In recent years, linkage studies have failed to discover additional high-penetrance genes, suggesting that multiple low-penetrance alleles may explain the remaining genetic risk for CRC. Indeed, association studies, in which the frequencies of genetic variants are directly compared between large series of patients and unrelated controls , are now thought to be more appropriate than linkage studies for the identification of susceptibility loci for complex diseases, including CRC (3).

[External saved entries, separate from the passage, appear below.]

-- ==== Sys2Proof/Tests/Slice0.lean ====
section
/-! SUPPORT. Tests: the manual's worked examples, ill-formed commands, and for every obligation states and operands that meet the
hypotheses of each of its clauses, in the order of the clauses. -/

namespace Sys2Proof.Tests

set_option maxRecDepth 100000
set_option Elab.async false

open Sys2Proof Sys2Proof.Machine

/-! ### How a test shows the hypotheses of a statement -/

def readyB (opc r : Nat) (f : Flight) (s : State) : Bool :=
  getFlight s r == some f && working s && dOpc f.raw == opc && !f.begun && f.fate == none && earlierFated s r f && queueTurn s r f &&
    fenceHolds s r f

theorem ready_of {opc r : Nat} {f : Flight} {s : State} (h : readyB opc r f s = true) : Ready opc r f s := by
  simp only [readyB, Bool.and_eq_true, beq_iff_eq, Bool.not_eq_true'] at h
  obtain ⟨⟨⟨⟨⟨⟨⟨h1, h2⟩, h3⟩, h4⟩, h5⟩, h6⟩, h7⟩, h8⟩ := h
  exact ⟨h1, h2, h3, h4, h5, h6, h7, h8⟩

def runningB (opc r : Nat) (f : Flight) (s : State) : Bool :=
  getFlight s r == some f && working s && dOpc f.raw == opc && f.begun && f.fate == none

theorem running_of {opc r : Nat} {f : Flight} {s : State} (h : runningB opc r f s = true) : Running opc r f s := by
  simp only [runningB, Bool.and_eq_true, beq_iff_eq] at h
  obtain ⟨⟨⟨⟨h1, h2⟩, h3⟩, h4⟩, h5⟩ := h
  exact ⟨h1, h2, h3, h4, h5⟩

/-- Decidable facts closed together, and one more. -/
theorem also2 {a b p : Prop} (h : a ∧ b) (hp : p) : a ∧ b ∧ p := ⟨h.1, h.2, hp⟩
theorem also3 {a b c p : Prop} (h : a ∧ b ∧ c) (hp : p) : a ∧ b ∧ c ∧ p := ⟨h.1, also2 h.2 hp⟩
theorem also4 {a b c d p : Prop} (h : a ∧ b ∧ c ∧ d) (hp : p) : a ∧ b ∧ c ∧ d ∧ p := ⟨h.1, also3 h.2 hp⟩

theorem shaped_of {s : State} (h : (counts s == partCounts) = true) : Shaped s := eq_of_beq h

def inOrderB (ty : Nat) (p : Fin 4) (m : Bytes) (s : State) : Bool :=
  counts s == partCounts && frameFits ty m && hears s p && isCoupled (getPort s p).link &&
    (linkHead m).cpl == (getPort s p).cpl && (linkHead m).hseq != 0 && (linkHead m).hseq == (getPort s p).rxNext &&
    (getPort s p).held == [] && (linkHead m).final == ownPos s

theorem inOrder_of {ty : Nat} {p : Fin 4} {m : Bytes} {s : State} (h : inOrderB ty p m s = true) : InOrder ty p m s := by
  simp only [inOrderB, Bool.and_eq_true, beq_iff_eq, bne_iff_ne] at h
  obtain ⟨⟨⟨⟨⟨⟨⟨⟨h1, h2⟩, h3⟩, h4⟩, h5⟩, h6⟩, h7⟩, h8⟩, h9⟩ := h
  exact ⟨h1, h2, h3, h4, h5, h6, h7, h8, h9⟩

def okVal {ε : Type} (x : Except ε State) : State :=
  match x with | .ok u => u | .error _ => {}
def isOk {ε : Type} (x : Except ε State) : Bool :=
  match x with | .ok _ => true | .error _ => false

theorem ok_of {ε : Type} {x : Except ε State} (h : isOk x = true) : x = .ok (okVal x) := by
  cases x with
  | ok u => rfl
  | error e => cases h

theorem okEq_of {ε α : Type} [DecidableEq α] {x : Except ε α} {a : α}
    (h : (match x with | .ok k => decide (k = a) | .error _ => false) = true) : x = .ok a := by
  cases x with
  | ok k => simpa using h
  | error e => cases h

theorem pair_of {α β : Type} {x : α × β} {a : α} (h : x.1 = a) : x = (a, x.2) := by rw [← h]

/-! ### A part in service -/

/-- Tenancy 0 with every class and namespace. -/
def tenancy0 : Tenancy := { provisioningTenancy with nsRead := 0xFFFF, nsWrite := 0xFFFF }
/-- An accepted descriptor of ring 0: its opcode, LEN, and operands by byte offset. -/
def fl (opc : Nat) (len : Nat := 0) (fields : List (Nat × Nat) := []) : Flight :=
  { ring := 0, era := 0, ten := 0, party := 0, func := 0, hrSlot := 0, trSlot := 0, stamp := 0, tAdm := 0, epochAdm := 1, lsn := 0,
    raw := BitVec.ofNat 512 (opc + len * 2 ^ 32 + (fields.map (fun e => e.2 * 2 ^ (8 * e.1))).foldl (· + ·) 0)
    ranges := [{ func := 0, addr := 0x1000, len := 4096 }, { func := 0, addr := 0x2000, len := 4096 }], rules := tenancy0 }

def allFitted : BoardRec :=
  { lf := BitVec.allOnes 48, uhf := 0xFF, paGain := List.replicate 8 0, nfc := 0xFF, cap := BitVec.allOnes 48, ifl := 0xF, ang := 0xF,
    can := 0x3F, eth := 3, nvm := 0xF, wake := 0xF, tmesh := 3, dsense := 0xFF, coex := 3, slk1 := true, pmicAddr := 0x20 }

/-- Released in Cab, at 1,000 s, with every port fitted and every rail good. -/
def up : State :=
  { pwr := { vaon := true, onVkeep := false, aonLost := false, mode := .cab, start := .settled, en := 0xF, railGood := 0x1FF }
    sys := { ready := true }
    slc := { tens := [(0, tenancy0)] }
    cfg := { board := some allFitted, power := some { pins := [], vcoreReg := 0, vcoreSlope := 10, cabDoors := 0 } }
    clk := { ns := 1000000000000 }
    sec := { starter := List.replicate 32 1, starterChk := aes (List.replicate 32 1) (zeros 16), rng := .running
             drbg := { key := List.replicate 32 1, v := zeros 16 }, reseedAt := 1000000000
             lanes := startLanes (List.replicate 20 {}) }
    slk := { reconciled := true }
    upd := { a := { st := .active }, running := some false } }

/-- Road speed 0 and engine speed 0, just heard on CAN. -/
def still : State := { up with clk := { up.clk with canRoadAt := some 1000000000000, canRpmAt := some 1000000000000 } }

/-- The same with one descriptor accepted. -/
def op (f : Flight) (s : State := up) : State := { s with host := { s.host with flights := [f] } }

/-- A custody store on drives NVMA and NVMB, of 1,000 MiB each. -/
def stocked (s : State := up) : State := { s with cus := { s.cus with
  drives := [{ st := .online, link := true, unit := some 0, cap := 1000 }, { st := .online, link := true, unit := some 1, cap := 1000 }, {}, {}]
  known := [{ uid := List.replicate 16 1 }, { uid := List.replicate 16 2 }] } }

Human Genetic Variation and the Study of Complex Diseases
It is estimated that there are ~10 million single-nucleotide polymorphisms (SNPs) in the human genome, half of which with a minor allele frequency (MAF) over 10% (4). These genetic variants and other types of polymorphisms (insertion/deletion, copy number variations) are expected to explain approximately 90% of human heterozygosity, including susceptibility to disease (4). Variants that were deleterious during evolution (such as mutations that cause early-onset diseases) are typically rare, due to natural selection. Conversely, disease variants that act after reproduction, or that are pleiotropic in effect, may have been neutral or subject to balancing selection (e.g., sickle cell anemia and malaria). In such cases, most of the genetic variation underlying disease risk may be common.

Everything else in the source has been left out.